Франсуаза, успокоившись насчет Горбуньи, поблагодарила Бога, что это обстоятельство заставило ее мужа уйти: его присутствие было теперь весьма некстати. Госпожа Гривуа оставила мопса в фиакре, так как знала, что дорога каждая минута. Бросив многозначительный взгляд на Франсуазу, она сказала, подавая ей письму аббата Дюбуа и нарочно подчеркивая слова:
- Из этого письма вы узнаете, мадам, зачем я сюда приехала. Я не успела еще объяснить вам, в чем дело, а между тем оно для меня тем приятнее, что дает возможность поближе познакомиться с этими очаровательными барышнями.
Роза и Бланш удивленно переглянулись; Франсуаза с трепетом раскрыла письмо. Только настоятельные требования духовника могли победить ее нерешительность, и все-таки она с ужасом думала о неистовом гневе Дагобера. Она не знала даже в своем простодушии, как объяснить девочкам, что они должны уехать с прибывшей особой. Госпожа Гривуа заметила смущение Франсуазы и, успокоив ее знаком, обратилась к сестрам:
- Как счастлива будет увидать вас ваша родственница, милые девочки!
- Наша родственница? - спросила Роза, все более и более изумляясь.

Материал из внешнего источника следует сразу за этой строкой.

theorem Sent.round (hk : Sent s₀ s) (h : Nat) : s.round h = s₀.round h := by
  simp only [State.round, hk.agg]

theorem Sent.upd (hk : Sent s₀ s) {waiting spn fab out} : Sent s₀ { s with waiting := waiting, spn := spn, fab := fab, out := out } :=
  ⟨hk.agg, hk.cells, hk.mem, hk.ram⟩

theorem Sent.ite {c : Prop} {_ : Decidable c} {t : State} (hk : Sent s₀ s) (ht : Sent s₀ t) : Sent s₀ (if c then s else t) := by
  split
  · exact hk
  · exact ht

theorem Sent.each (hk : Sent s₀ s) {α : Type} {l : List α} {f : State → α → State} (hf : ∀ u a, Sent s₀ u → Sent s₀ (f u a)) :
    Sent s₀ (s.each l f) :=
  State.each_induct s (Sent s₀) f l (fun u a _ => hf u a) hk

theorem Sent.numberFrame (hk : Sent s₀ s) {p kind owner route dst len : Nat} : Sent s₀ (s.numberFrame p kind owner route dst len) :=
  .ite hk.upd hk

theorem Sent.launch (hk : Sent s₀ s) {f : PortFrame} : Sent s₀ (s.launch f) :=
  (Sent.numberFrame (.upd (.ite hk.upd hk))).upd

theorem Sent.sendFrame (hk : Sent s₀ s) {f : PortFrame} : Sent s₀ (s.sendFrame f) := .ite hk (.ite hk.upd (.ite hk.launch hk.upd))

theorem Sent.sendTo (hk : Sent s₀ s) {owner member n : Nat} {o : Nat → Out} : Sent s₀ (s.sendTo owner member n o) := by
  unfold State.sendTo
  split
  · exact hk.sendFrame
  · exact hk

theorem Sent.sendData (hk : Sent s₀ s) {owner member : Nat} {bs : List Byte} {o : Nat → List Byte → Bool → Out} :
    Sent s₀ (s.sendData owner member bs o) := hk.each fun _ _ hu => hu.sendTo

/-- What the freeze exchange sends (R260). -/
theorem Sent.sendFreeze (hk : Sent s₀ s) {h : Nat} : Sent s₀ (s.sendFreeze h) := by
  refine hk.each fun u c hu => ?_
  split
  · exact hu
  · exact .ite (hu.each fun _ _ hv => hv.sendData) hu.sendData

end Sent

section Writes

variable (s : State) (t va n h : Nat) (bs : List Byte)

@[simp] theorem State.writeVA_agg : (s.writeVA t va bs n).agg = s.agg := by rw [State.writeVA_frame]
@[simp] theorem State.writeVA_cells : (s.writeVA t va bs n).cells = s.cells := by rw [State.writeVA_frame]
@[simp] theorem State.writeVA_mem : (s.writeVA t va bs n).mem = s.mem := by rw [State.writeVA_frame]
@[simp] theorem State.writeVA_hif : (s.writeVA t va bs n).hif = s.hif := by rw [State.writeVA_frame]

/-- Signing takes uses of keys and a draw, and the block is written through the tenant's space (R477). -/
theorem State.writeSigned_spec :
    (s.writeSigned t va bs).agg = s.agg ∧ (s.writeSigned t va bs).cells = s.cells ∧ (s.writeSigned t va bs).mem = s.mem :=
  ⟨State.writeVA_agg .., State.writeVA_cells .., State.writeVA_mem ..⟩

theorem State.writeStatement_spec :
    (s.writeStatement h).agg = s.agg ∧ (s.writeStatement h).cells = s.cells ∧ (s.writeStatement h).mem = s.mem := by
  unfold State.writeStatement
  dsimp only
  split
  · exact State.writeSigned_spec ..
  · exact ⟨rfl, rfl, rfl⟩

theorem State.writeDirectories_spec : (s.writeDirectories h).agg = s.agg ∧ (s.writeDirectories h).cells = s.cells ∧
    (s.writeDirectories h).mem = s.mem ∧ (s.writeDirectories h).hif = s.hif := by
  unfold State.writeDirectories
  dsimp only
  split
  · exact ⟨rfl, rfl, rfl, rfl⟩
  · refine ⟨State.each_keeps _ State.agg _ _ ?_, State.each_keeps _ State.cells _ _ ?_, State.each_keeps _ State.mem _ _ ?_,
      State.each_keeps _ State.hif _ _ ?_⟩ <;> simp

end Writes

/-! ### ROUND_SET_DEADLINE and DEADLINE_CHANGE (R242) -/

/-- What refuses a ROUND_SET_DEADLINE (R242). -/
def State.deadlineRefusals (s : State) (c : Cmd) : List (Bool × Status) :=
  [(!(s.round c.a0).state.early, .roundClosed),
   (c.a1 % s.turnTicks != 0 || decide (c.a1 ≤ (s.round c.a0).lastDeadline), .bounds),
   (decide (c.a1 < s.pos + 150000 + 2 ^ (s.spn.k + 1)), .barrierTimeout)]

section SetDeadline

variable {s : State} {c : Cmd} (ha : s.accepts 0x51 c = true) (hk : s.coordCmd c = none)
include ha hk

theorem execRoundSetDeadline_of_refusal {st : Status} (h : firstFail (s.deadlineRefusals c) = some st) :
    execRoundSetDeadline c s = s.refuses c st := by
  refine congrArg _ ((s.command_of_accepts _ _ _ ha).trans ?_)
  unfold State.deadlineRefusals at h
  simp only [hk, h]

theorem execRoundSetDeadline_of_good (h : firstFail (s.deadlineRefusals c) = none) :
    let b := s.boundaryFrom (s.pos + 150000)
    let u := s.updRound c.a0 fun r => { r with newDeadlines := r.newDeadlines ++ [(b, c.a1, some c)] }
    execRoundSetDeadline c s = .next (if 2 ≤ s.bigE then u.sendDevice (.deadlineNotice (Fin.ofNat 64 c.a0) c.a1 b) else u) := by
  refine congrArg _ ((s.command_of_accepts _ _ _ ha).trans ?_)
  unfold State.deadlineRefusals at h
  simp only [hk, h]

end SetDeadline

- Да! Она узнала о вашем приезде, но так как она не совсем еще поправилась после долгой болезни, то не могла приехать за вами сама; поэтому она меня и послала. К несчастью, - прибавила хитрая особа, заметив смущение девушек, - она может пригласить вас сегодня только на один часок... а потом вы должны будете вернуться домой... Но завтра или послезавтра, она надеется, что будет в состоянии приехать сюда сама переговорить с госпожой Бодуэн и ее мужем о том, чтобы вас взять к себе. Она не может оставить вас здесь, на иждивении людей, которые и без того так много для вас сделали.
Последние слова произвели самое лучшее впечатление на сестер, рассеяв опасение, что они будут обузой для бедной семьи Дагобера. Если бы речь шла о том, что нужно навсегда покинуть этот дом, то, конечно, они не решились бы уехать в отсутствие своего друга... Но так как все ограничивалось часовым визитом, то они нисколько не смутились, и Роза сказала Франсуазе:
- Мы можем ведь съездить к нашей родственнице, не предупредив Дагобера? Не правда ли, мадам?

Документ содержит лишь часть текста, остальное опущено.